By Attorney Thomas B. Mooney, Neag School of Education, University of Connecticut

The “Legal Mailbag Question of the Week” is a regular feature of the CAS Weekly NewsBlast. We invite readers to submit short, law-related questions of practical concern to school administrators. Each week, we will select a question and publish an answer. While these answers cannot be considered formal legal advice, they may be of help to you and your colleagues. We may edit your questions, and we will not identify the authors.

Please submit your questions to: legalmailbagatcasciacdotorg.

Dear Legal Mailbag:

I work as a school counseling secretary, and I regularly deal with confidential student information. Given that responsibility, I want to know and follow the rules so that I don’t mess up.

Part of my job is to deal with parent requests for student records. If we receive an email from parents wanting their child’s records, do they need to sign a release of records or can we take the email as the request?

Doing the Work


Dear Doing:

Your question is governed by the Family Educational Rights and Privacy Act, 20 U.S.C. § 1232g, affectionately known as FERPA. FERPA applies to all education institutions that receive federal funding, which includes your employer and all school districts in Connecticut. Legal Mailbag regularly deals with FERPA questions, and the FERPA regulations, 34 C.F.R. § 99.1, are a key source of information about this important law.

In brief, you do not need a release to respond to parent requests for access to education records. Rather, a release is typically (but not always) required when school officials share records with third parties. However, if you receive a request for records by an email purportedly from a parent, Legal Mailbag recommends that you follow the safeguards applicable when a parent consents to the release of records by electronic means, as described below.

FERPA imposes two separate responsibilities on school districts. First, parents have a right to access educational records as to their children, and that right of access transfers to the student him- or herself when the student reaches the age of eighteen (when they become “eligible students”). “Education records” subject to this requirement are defined as records “(1) Directly related to a student; and (2) Maintained by an educational agency or institution or by a party acting for the agency or institution.” 34 C.F.R. § 99.3. The right of access is defined as the right to inspect and review such records, which right includes the right to receive a copy “[i]f circumstances effectively prevent the parent or eligible student from exercising the right to inspect and review the student’s education records.” 34 C.F.R. § 99.10. As a practical matter, it is often easier simply to provide the records electronically.

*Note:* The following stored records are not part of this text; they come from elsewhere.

-- ==== Sys2Proof/Machine/OcbCore.lean ====
section
/-! DEFINITION. OCBCore: the OCB2-style construction, OCB_ENCRYPT and OCB_DECRYPT (41_ocb_core.md). -/

namespace Sys2Proof.Machine

/-- `0^16`. -/
def zeroBlock : Block := Vector.replicate 16 0

/-- `m`, how many blocks the main loop takes: 0 if `L = 0`, else `(L − 1) div 16` (41_ocb_core.md R83). -/
def loopBlocks (L : Nat) : Nat := if L = 0 then 0 else (L - 1) / 16

/-- `r = L − 16·m`, the length of the final block (41_ocb_core.md R83). -/
def tailLength (L : Nat) : Nat := L - 16 * loopBlocks L

/-- `Λ = 0^15 ‖ (8·r)`, the length block (41_ocb_core.md R85). -/
def lengthBlock (r : Nat) : Block := blockOf (List.replicate 15 0 ++ [BitVec.ofNat 8 (8 * r)])

/-- What the main loop hands on: the blocks it put out, the running offset and the running checksum
(41_ocb_core.md R81). -/
structure LoopResult where
  out : List Byte
  offset : Block
  checksum : Block
  deriving DecidableEq, Repr

/-- The main loop of encryption over `m` blocks of `msg`, with `E` at the operation's key
(41_ocb_core.md R84). -/
def encLoop (E : Block → Block) : Nat → Block → Block → List Byte → LoopResult
  | 0, offset, checksum, _ => ⟨[], offset, checksum⟩
  | m + 1, offset, checksum, msg =>
    let offset' := dbl offset
    let P := blockOf (msg.take 16)
    let C := xorBlock (E (xorBlock P offset')) offset'
    let rest := encLoop E m offset' (xorBlock checksum P) (msg.drop 16)
    { rest with out := C.toList ++ rest.out }

/-- The main loop of decryption, with `Einv` at the operation's key (41_ocb_core.md R88). -/
def decLoop (Einv : Block → Block) : Nat → Block → Block → List Byte → LoopResult
  | 0, offset, checksum, _ => ⟨[], offset, checksum⟩
  | m + 1, offset, checksum, msg =>
    let offset' := dbl offset
    let P := xorBlock (Einv (xorBlock (blockOf (msg.take 16)) offset')) offset'
    let rest := decLoop Einv m offset' (xorBlock checksum P) (msg.drop 16)
    { rest with out := P.toList ++ rest.out }

/-- `Pad = E(K, Λ ⊕ Δ_f)` (41_ocb_core.md R85, R89). -/
def padBlock (E : Block → Block) (r : Nat) (finalOffset : Block) : Block :=
  E (xorBlock (lengthBlock r) finalOffset)

/-- `tag_full = E(K, tri(Δ_f) ⊕ Σ)` (41_ocb_core.md R86). -/
def tagBlock (E : Block → Block) (finalOffset checksum : Block) : Block :=
  E (xorBlock (tri finalOffset) checksum)

/-- `ocb_enc(K, N, Pt)`: the ciphertext and the full tag (41_ocb_core.md R87). -/
def ocbEnc (π : PermPort) (K : Key) (N : Block) (Pt : List Byte) : List Byte × Block :=
  let E := π.E K
  let m := loopBlocks Pt.length
  let r := tailLength Pt.length
  let loop := encLoop E m (E N) zeroBlock Pt
  let finalOffset := dbl loop.offset
  let Pad := padBlock E r finalOffset
  let Pr := Pt.drop (16 * m)
  let Tf := blockOf (Pr ++ Pad.toList.drop r)
  (loop.out ++ xorb Pr (Pad.toList.take r), tagBlock E finalOffset (xorBlock loop.checksum Tf))

/-- `ocb_dec(K, N, Ct)`: a candidate plaintext and the recomputed full tag (41_ocb_core.md R90). -/
def ocbDec (π : PermPort) (K : Key) (N : Block) (Ct : List Byte) : List Byte × Block :=
  let E := π.E K
  let m := loopBlocks Ct.length
  let r := tailLength Ct.length
  let loop := decLoop (π.Einv K) m (E N) zeroBlock Ct
  let finalOffset := dbl loop.offset
  let Pad := padBlock E r finalOffset
  let Tf := xorBlock (blockOf (Ct.drop (16 * m))) Pad
  (loop.out ++ Tf.toList.take r, tagBlock E finalOffset (xorBlock loop.checksum Tf))

/-- The wire tag, `tag_full[0 .. 2]` (41_ocb_core.md R91). -/
def truncateTag (tagFull : Block) : Tag := Vector.ofFn fun i : Fin 3 => tagFull[i.val]

/-- `diff`: zero exactly when the three bytes agree (41_ocb_core.md R92). -/
def tagDiff (a b : Tag) : Byte := (a[0] ^^^ b[0]) ||| (a[1] ^^^ b[1]) ||| (a[2] ^^^ b[2])

/-- `ocb_verify(K, N, T, Ct)`: the plaintext only when the recomputed tag matches
(41_ocb_core.md R92). -/
def ocbVerify (π : PermPort) (K : Key) (N : Block) (T : Tag) (Ct : List Byte) :
    Option (List Byte) :=
  let (Pt, tagFull) := ocbDec π K N Ct
  if tagDiff (truncateTag tagFull) T = 0 then some Pt else none

/-- OCB_ENCRYPT under given parameters (41_ocb_core.md R93). -/
def ocbEncryptCommand (P : Params) (payload : List Byte) (s : State) : State :=
  match ocbEncryptOperands P.maxPlain payload with
  | some (K, N, Pt) =>
    let (Ct, tagFull) := ocbEnc P.port K N Pt
    complete noInfo (Ct ++ tagFull.toList) s
  | none => raise .illegalCommand s

/-- OCB_DECRYPT under given parameters (41_ocb_core.md R94). -/
def ocbDecryptCommand (P : Params) (payload : List Byte) (s : State) : State :=
  match ocbDecryptOperands P.maxPlain payload with
  | some (K, N, T, Ct) =>
    match ocbVerify P.port K N T Ct with
    | some Pt => complete noInfo Pt s
    | none => raise .authenticationFailure s
  | none => raise .illegalCommand s

/-- The meaning of OCB_ENCRYPT. -/
def execOcbEncrypt (payload : List Byte) (s : State) : Host.Outcome State Fault Refusal :=
  .next (ocbEncryptCommand Config.params payload s)

/-- The meaning of OCB_DECRYPT. -/
def execOcbDecrypt (payload : List Byte) (s : State) : Host.Outcome State Fault Refusal :=
  .next (ocbDecryptCommand Config.params payload s)

end Sys2Proof.Machine
end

Moreover, parents have a right to receive a copy of education records under the Freedom of Information Act.

Second, FERPA imposes the duty on school districts to maintain the confidentiality of personally-identifiable information in education records. FERPA sets forth certain exceptions to this confidentiality requirement. For example, school officials with a legitimate educational interest can access confidential student records without first obtaining parent consent. However, the general rule is that parents must provide written consent before school officials (including school counseling secretaries) may disclose confidential student information to third parties.
With this framework in mind, Legal Mailbag is pleased to elaborate on the answer to your question. It is clear that parents are not required to sign a release for access to the records related to their own children. As noted above, by virtue of their status as parents, they have the right of access to inspect and review student records without signing a release. However, the process for parents to give consent by electronic means to the disclosure of student records to third parties is instructive.

Significantly, the FERPA regulations permit parents to provide “written consent” electronically to the release of records only under specified circumstances:

(d) “Signed and dated written consent” under this part may include a record and signature in electronic form that—
(1) Identifies and authenticates a particular person as the source of the electronic consent; and
(2) Indicates such person’s approval of the information contained in the electronic consent.

34 C.F.R. § 99.30(d).

The key word here is “authenticates.” School officials may not simply rely on an email to serve as “written consent” for the disclosure of student records. Rather, any such consent must identify the records subject to the release, and school officials must take measures to be sure that the email consent is actually from the parent in question. Similarly, if you receive an email purporting to be from a parent asking for you to send education records, you should take measures to authenticate the email. You can do so simply by checking the contact information previously provided by the parent to confirm the email address or by calling the parent to confirm that the email is from the parent entitled to receive the records. Once you are confident that you are responding to the parent entitled to the records, you may send the records without obtaining a release.